Becoming a Data Scientist

  • Comments posted to this topic are about the item Becoming a Data Scientist

  • I have a SQL/BI background and was intrigued by the hype around Data Science, so I enrolled on EdX and completed the MS Certificate in Data Science. I do NOT consider myself a Data Scientist after my 5 month effort, but as an individual who needed a base zero launchpad, I could not have asked for a more appropriate start.

    I found the lectures to be well structured in that each video presented at most two topics that I needed to grasp. If I lacked understanding I simply started over. I was surprised at how much information I retained when it came to exam time. Be warned! This is knowledge assimilation time. You cannot rely on you 15 years of experience. It will all be new, so take notes.

    I appreciated the ability to make course choices, R or Python, Excel or PowerBI, Advanced Machine Learning or Developing with Spark. The final Capstone Project had its difficulties, some students had a different data set to others and were able to train their models with a higher degree of accuracy.
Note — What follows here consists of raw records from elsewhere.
namespace Sys2Proof.Machine
variable {s t : State} {o : Origin} {p a v : Nat} {w : WordSpec}

/-! ### Transactions of the host port (R57 to R61) -/

theorem hostUp_of_up (h : s.Up 9) : s.hostUp = true := by
  obtain ⟨hfab, hsys⟩ := h
  simpa [State.hostUp, hfab] using hsys

/-- A request as R57 frames it is carried out and answered. -/
theorem hostTransaction_ok {op count : Byte} {a : Addr} {data : List Word} {crc : Word} (hup : s.Up 9)
    (hok : requestOk op count a data crc = true) :
    s.hostTransaction op count a data crc =
      (let x := s.hostAccess op.toNat count.toNat a.toNat data
       x.2.2.emit (hostResponse x.1.status x.2.1 x.1.data)) := by
  simp [State.hostTransaction, hostUp_of_up hup, State.hostRequest, hok]

/-- Opcodes 0x02 and 0x03 write. -/
theorem hostAccess_write {op count : Nat} (hop : writesOpcode op = true) (hcount : count ≤ 63) (a : Nat) (data : List Word) :
    s.hostAccess op count a data =
      (let x := s.writeBurst hostDoor .host a (op == 3) data; (⟨accessStatus x.2.1, []⟩, x.1, x.2.2)) := by
  have h0E : op ≠ 0x0E := by rintro rfl; simp [writesOpcode] at hop
  simp [State.hostAccess, hop, Nat.not_lt.2 hcount, h0E]

/-- Opcodes 0x0B and 0x0C read. -/
theorem hostAccess_read {op count : Nat} (hop : op = 0x0B ∨ op = 0x0C) (hcount : count ≤ 63) (a : Nat) (data : List Word) :
    s.hostAccess op count a data =
      (let x := s.readBurst .host a (count + 1) (op == 0x0C)
       let r : ReadResponse := ⟨accessStatus x.1, x.2.1⟩
       (r, x.2.1.length, { x.2.2 with acc := { x.2.2.acc with lastRead := r } })) := by
  have h0E : op ≠ 0x0E := by omega
  have hread : writesOpcode op = false := by rcases hop with rfl | rfl <;> rfl
  have hknown : (op == 0x0B || op == 0x0C) = true := by simpa using hop
  simp [State.hostAccess, hread, hknown, Nat.not_lt.2 hcount, h0E]

/-- Opcode 0x0E repeats the last read response (R61). -/
theorem hostAccess_resend {count : Nat} (hcount : count ≤ 63) (a : Nat) (data : List Word) :
    s.hostAccess 0x0E count a data = (s.acc.lastRead, s.acc.lastRead.data.length, s) := by
  simp [State.hostAccess, Nat.not_lt.2 hcount]

/-- A reserved opcode is answered BAD_OPCODE (R57). -/
theorem hostAccess_reserved {op count : Nat} (hop : op ∉ ([2, 3, 0x0B, 0x0C, 0x0E] : List Nat)) (a : Nat) (data : List Word) :
    s.hostAccess op count a data = (⟨4, []⟩, 0, s) := by
  simp only [List.mem_cons, List.not_mem_nil, or_false, not_or] at hop
  obtain ⟨h2, h3, hB, hC, hE⟩ := hop
  simp [State.hostAccess, writesOpcode, h2, h3, hB, hC, hE]

theorem toNat_reserved {op : Byte} (h : op ∉ ([0x02, 0x03, 0x0B, 0x0C, 0x0E] : List Byte)) :
    op.toNat ∉ ([2, 3, 0x0B, 0x0C, 0x0E] : List Nat) := by
  revert h; revert op; decide

/-- A transaction cut ahead of its CRC is only counted (R61). -/
theorem hostCut_none (hup : s.Up 9) : s.hostCut none = s.bump (whole Reg.HST_ABORT) := by
  simp [State.hostCut, hostUp_of_up hup]

/-! ### The service buffer and the register services (R63, R64) -/

theorem specAt_door (s : State) (o : Origin) : ∃ w, s.specAt o Pg.HST Reg.HST_SDOOR = some w ∧ w.acc = .wo := ⟨_, rfl, rfl⟩

/-- HST_SDOOR is no command register of a block. -/
theorem writeCommand_door (s : State) (o : Origin) (v : Nat) : s.writeCommand o Reg.HST_SDOOR v = s := rfl

/-- An accepted write of HST_SDOOR submits the message in HST_SREQ (R63). -/
theorem door_accepted (h : s.Accepts o Reg.HST_SDOOR v) : s.command o Reg.HST_SDOOR v = hostDoor s v := by
  have hverdict : s.writeVerdict o Reg.HST_SDOOR v = 0 := h
  have howner : ownerPage Reg.HST_SDOOR = some Pg.HST := by decide
  have hwindow : inWindow Reg.HST_SDOOR = false := by decide
  obtain ⟨w, hw, hacc⟩ := specAt_door s o
  have hwrite : s.writeWord true o Pg.HST Reg.HST_SDOOR v w = s := by
    have hspin : spinAt Reg.HST_SDOOR = false := by decide
    have hword3 : word3At Reg.HST_SDOOR = none := by decide
    have hheader : ∀ k, k < 0x40 → Reg.HST_SDOOR ≠ Reg.base Pg.HST + k := by
      intro k hk; rw [show Reg.base Pg.HST = 0x5000 from rfl, Reg.HST_SDOOR]; omega
    have hctrl : Reg.HST_SDOOR ≠ Reg.ctrl Pg.HST := hheader 8 (by decide)
    have hirqe : Reg.HST_SDOOR ≠ Reg.irqe Pg.HST := hheader 20 (by decide)
    have hirqs : Reg.HST_SDOOR ≠ Reg.irqs Pg.HST := hheader 24 (by decide)
    have herra : Reg.HST_SDOOR ≠ Reg.erra Pg.HST := hheader 36 (by decide)
    have hcommit : Reg.HST_SDOOR ≠ Reg.commit Pg.HST := hheader 28 (by decide)
    have hlock : lockWord Reg.HST_SDOOR = false := by decide
    simp [State.writeWord, hlock, hctrl, hirqe, hirqs, herra, hcommit, hacc, hspin, State.commandActs, hword3, writeCommand_door]
  simp [State.command, State.busWriteBy, State.writeOne_, windowChange, hverdict, howner, hw, hwindow,
    mirrorOut_same (show mirrorPages.contains Pg.HST = false by decide), hwrite, State.auditMany]

/-- Settles O18. -/
theorem hostPortComplete : Obligations.HostPortComplete := by
  unfold Obligations.HostPortComplete
  refine ⟨⟨fun s count a data crc hup hcount hok => ?_, fun s count a data crc hup hcount hok => ?_,
    fun s count a crc hup hcount hok => ?_, fun s count a crc hup hcount hok => ?_, fun s count a crc hup hcount hok => ?_,
    fun s op count a crc hup hop hok => ?_, fun s hup => ?_⟩, fun s o v h => ?_, fun s q a count h hrole hcount => ?_,
    fun s q a count data h hrole hcount hlen => ?_⟩ <;> refine congrArg done ?_
  · rw [hostTransaction_ok hup hok, hostAccess_write (by decide) hcount]; rfl
  · rw [hostTransaction_ok hup hok, hostAccess_write (by decide) hcount]; rfl
  · rw [hostTransaction_ok hup hok, hostAccess_read (.inl (by decide)) hcount]; rfl
  · rw [hostTransaction_ok hup hok, hostAccess_read (.inr (by decide)) hcount]; rfl
  · exact (hostTransaction_ok hup hok).trans (by rw [show (0x0E : Byte).toNat = 0x0E from rfl, hostAccess_resend hcount])
  · exact (hostTransaction_ok hup hok).trans (by rw [hostAccess_reserved (toNat_reserved hop)])
  · exact hostCut_none hup
  · exact door_accepted h
  · rw [State.regRead, arrive_reached h]
    simp [Nat.not_lt.2 hcount, hrole]
  · rw [State.regWrite, arrive_reached h]
    simp [Nat.not_lt.2 hcount, hrole, hlen]

/-! ### The string commands (R22) -/

/-- A string command that the service state allows is audited and answered OK. -/
theorem stringCommand_acts {q : Req} {cmd : Nat} (h : s.Served q 3 0) (hcmd : ¬ (cmd = 0 ∨ cmd > 6)) (hact : s.stringAct cmd = (true, t)) :
    s.stringCommand q cmd = (t.auditCommand q.origin Reg.DEV_SSTATE s.sstate t.sstate).respond q 3 0 [] := by
  rw [State.stringCommand, firmware_served h]
  simp [hcmd, hact, okBare]

/-- Settles O19: each command is allowed in the state that R22 gives it. -/
theorem stringCommandsComplete : Obligations.StringCommandsComplete := by
  unfold Obligations.StringCommandsComplete
  refine ⟨fun s q h hstate => ?_, fun s q h hstate => ?_, fun s q h hstate hsnare hbars => ?_, fun s q h hstate => ?_,
    fun s q h hstate hbars hopening hmixed => ?_, fun s q h hmay hopen hbranches => ?_⟩ <;>
    refine congrArg done (stringCommand_acts h (by decide) ?_)
  · simp [State.stringAct, State.haltString, hstate]
  · simp [State.stringAct, State.disconnectString, hstate]
  · simp [State.stringAct, State.clearTrip, hstate, hsnare, hbars]
  · simp [State.stringAct, State.transportString, hstate]
  · simp [State.stringAct, State.runString, hstate, hbars, hopening, hmixed]
  · simp [State.stringAct, State.connectString, hmay, hopen, hbranches]

end Sys2Proof.Machine
end

section
/-! Sense rings: the commands of a ring and of the queue, the frames, the deadlines and the backoffs complete (R74, R87, R96, R104). -/

namespace Sys2Proof.Machine
variable {s t : State} {o : Origin} {p a v r : Nat} {w : WordSpec}

/-- An event of a block that runs has its own effect. -/
theorem event_eq {d : Nat} {f : State → State} (h : s.Up d) (heffect : f s = t) : done (s.upIn d f) = .next (settle t) := by
  rw [event_up h, heffect]

/-! ### SRx_CMD and QUE_CMD (R119, R153) -/

/-- The operation and the position of a write of SRx_CMD. -/
theorem srCmd_fields {op : Nat} (p : BitVec 6) (hop : op < 16) : bitsOf (op + 256 * p.toNat) 0 4 = op ∧ bitsOf (op + 256 * p.toNat) 8 6 = p.toNat := by
  have hp := p.isLt
  unfold bitsOf
  omega

/-- A position that does not exist cannot be isolated, nor can one of a ring out of service (R113, R119). -/
theorem ringCommand_isolate_rejected (h : s.inService r = false ∨ p = 0 ∨ s.nsup r < p) :
    s.ringCommand r 3 p = s.irq (Pg.SR r) Irq.SR_CMDREJ := by
  rcases h with h | h | h
  · simp [State.ringCommand, h]
  · simp [State.ringCommand, h]
  · simp [State.ringCommand, Nat.not_le.2 h]

/-- Settles O22. -/
theorem ringCommandsComplete : Obligations.RingCommandsComplete := by
  unfold Obligations.RingCommandsComplete
  refine ⟨fun s o r h hserv hextra => ?_, fun s o r h hserv => ?_, fun s o r p h hserv hlo hhi => ?_, fun s o r p h hserv hlo hhi => ?_,
    fun s o r h hserv => ?_, fun s o q classes h => ?_, fun s o r p h hbad => ?_⟩ <;> refine congrArg done ?_
  · rw [srCmd_accepted r h]; simp [State.ringCommand, bitsOf, hserv, hextra]
  · rw [srCmd_accepted r h]; simp [State.ringCommand, bitsOf, hserv]
  · obtain ⟨hop, hpos⟩ := srCmd_fields (op := 3) p (by decide)
    rw [srCmd_accepted r h, hop, hpos]
    simp [State.ringCommand, hserv, hlo, hhi]
  · obtain ⟨hop, hpos⟩ := srCmd_fields (op := 4) p (by decide)
    rw [srCmd_accepted r h, hop, hpos]
    simp [State.ringCommand, hserv, hlo, hhi]
  · rw [srCmd_accepted r h]; simp [State.ringCommand, bitsOf, hserv]
  · exact queueFlush_accepted q h
  · obtain ⟨hop, hpos⟩ := srCmd_fields (op := 3) p (by decide)
    rw [srCmd_accepted r h, hop, hpos, ringCommand_isolate_rejected hbad]

/-! ### Frames at a ring port (R75, R88, R112) -/

section
variable {port : Side} {f : RingFrame} {x : RingTxn}
variable (hacts : s.portActs r (port == .south) = true) (hown : s.listens r = false)
include hacts hown

theorem ringReceive_codeViolation (hline : f.line = .codeViolation) :
    s.ringReceive r port f = (s.bump (whole (Reg.SR_CNT_CODE r))).rewind r f := by
  simp [State.ringReceive, hacts, hown, hline]

theorem ringReceive_long (hline : f.line = .clean) (hlen : 1024 < f.len.toNat) :
    s.ringReceive r port f = (s.bump (whole (Reg.SR_CNT_DISC r))).rewind r f := by
  simp [State.ringReceive, hacts, hown, hline, hlen]

theorem ringReceive_badCheck (hline : f.line = .clean) (hlen : f.len.toNat ≤ 1024) (hcheck : frameCheckOk f = false) :
    s.ringReceive r port f =
      (let u := (s.bump (whole (Reg.SR_CNT_CRC r))).rewind r f; if f.rsp then u.bump (whole (Reg.SR_CNT_UNSOL r)) else u) := by
  simp [State.ringReceive, hacts, hown, hline, Nat.not_lt.2 hlen, hcheck]

theorem ringReceive_badHeader (hline : f.line = .clean) (hlen : f.len.toNat ≤ 1024) (hcheck : frameCheckOk f = true)
    (hhead : frameBadHeader f = true) : s.ringReceive r port f = (s.bump (whole (Reg.SR_CNT_DISC r))).rewind r f := by
  simp [State.ringReceive, hacts, hown, hline, Nat.not_lt.2 hlen, hcheck, hhead]

/-- A response without ERR that matches a transaction returns its tag, enters the queue and acts for its purpose (R86, R88). -/
theorem ringReceive_matched (hline : f.line = .clean) (hlen : f.len.toNat ≤ 1024) (hcheck : frameCheckOk f = true)
    (hhead : frameBadHeader f = false) (herr : f.err = false) (hmatch : s.matching r f = some x) :
    s.ringReceive r port f =
      ((((((s.retire r x.tag).enqueuePacket r x false f.payload).answered r x true (port == .south) f.payload).configureNew r).flow r).tempCheck).relayReport r x f := by
  simp [State.ringReceive, State.accept, hacts, hown, hline, Nat.not_lt.2 hlen, hcheck, hhead, herr, hmatch]

end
Ultimately it did not affect any individuals work.My very next challenge will be to become proficient in R. This will mean I need to improve my statistics knowledge at the same time as learning the nuances of a new language.

    Thats has been my start. Thank goodness I know T-Sql.

  • To be honest, I'm rather suspicious of the whole "data science" aspect.  In my humble opinion, much of what I've done over my career could be considered "data science" with advanced data analysis, result aggregations and projections, comparative analysis and even including "what-if" scenarios.  All of that was done with familiar tools such as T-SQL, SSRS and occasionally Excel.

    Lately, I've seen multiple examples of queries from "data scientists" that were simply abysmal.  Either the queries were written by someone who clearly does not have the most basic concept of writing moderately efficient queries with a minimal understanding of relational concepts and a basic knowledge of the data organization or the queries were written by some sort of tool that produced queries based upon obscure criteria given by someone who still has a lack of understanding how the data is organized.  Not only were the queries horribly inefficient (for some queries in particular I could write a whole paper on everything that was done wrong and why), but they were executed on a production server while the primary daily job was running.  This impacted not only the system in a general sense but specifically impacted the very tables the primary job required for updates.  As expected, this had a severe negative impact on the Service Level Agreement (SLA) the customer expected of the primary job.  The fact that the SLA is without regard for whatever other customer activity that may occur on their production server is a topic for another discussion.

    I'm sure the "data scientist" had no inkling of the impact that he/she had on the system and merely wanted the data sought so it could be placed into a location for further analysis.  Yet, it seems prudent to hold a "data scientist" to a higher standard than a junior level database developer.  While statistics are often employed for data science, it is much more than merely applying statistical models against data to see what the outcome may be.  Much of it is truly understanding the data, reviewing it to look for patterns (or the lack thereof) to identify trends and to determine how to leverage that knowledge into useful activity to support the business endeavor.  In that very sense, many of us are already data scientists.

    Data scientist or not, we all have a responsibility to be prudent in how we perform our duties such as performing data analysis on a copy of production, not production itself, to avoid an adverse impact on production operations.  We need to be mindful of others and not operate in isolation.  In truth, we need to always consider the impact that we have on each other and the business.  After all, if we're not making a positive impact, why are we there?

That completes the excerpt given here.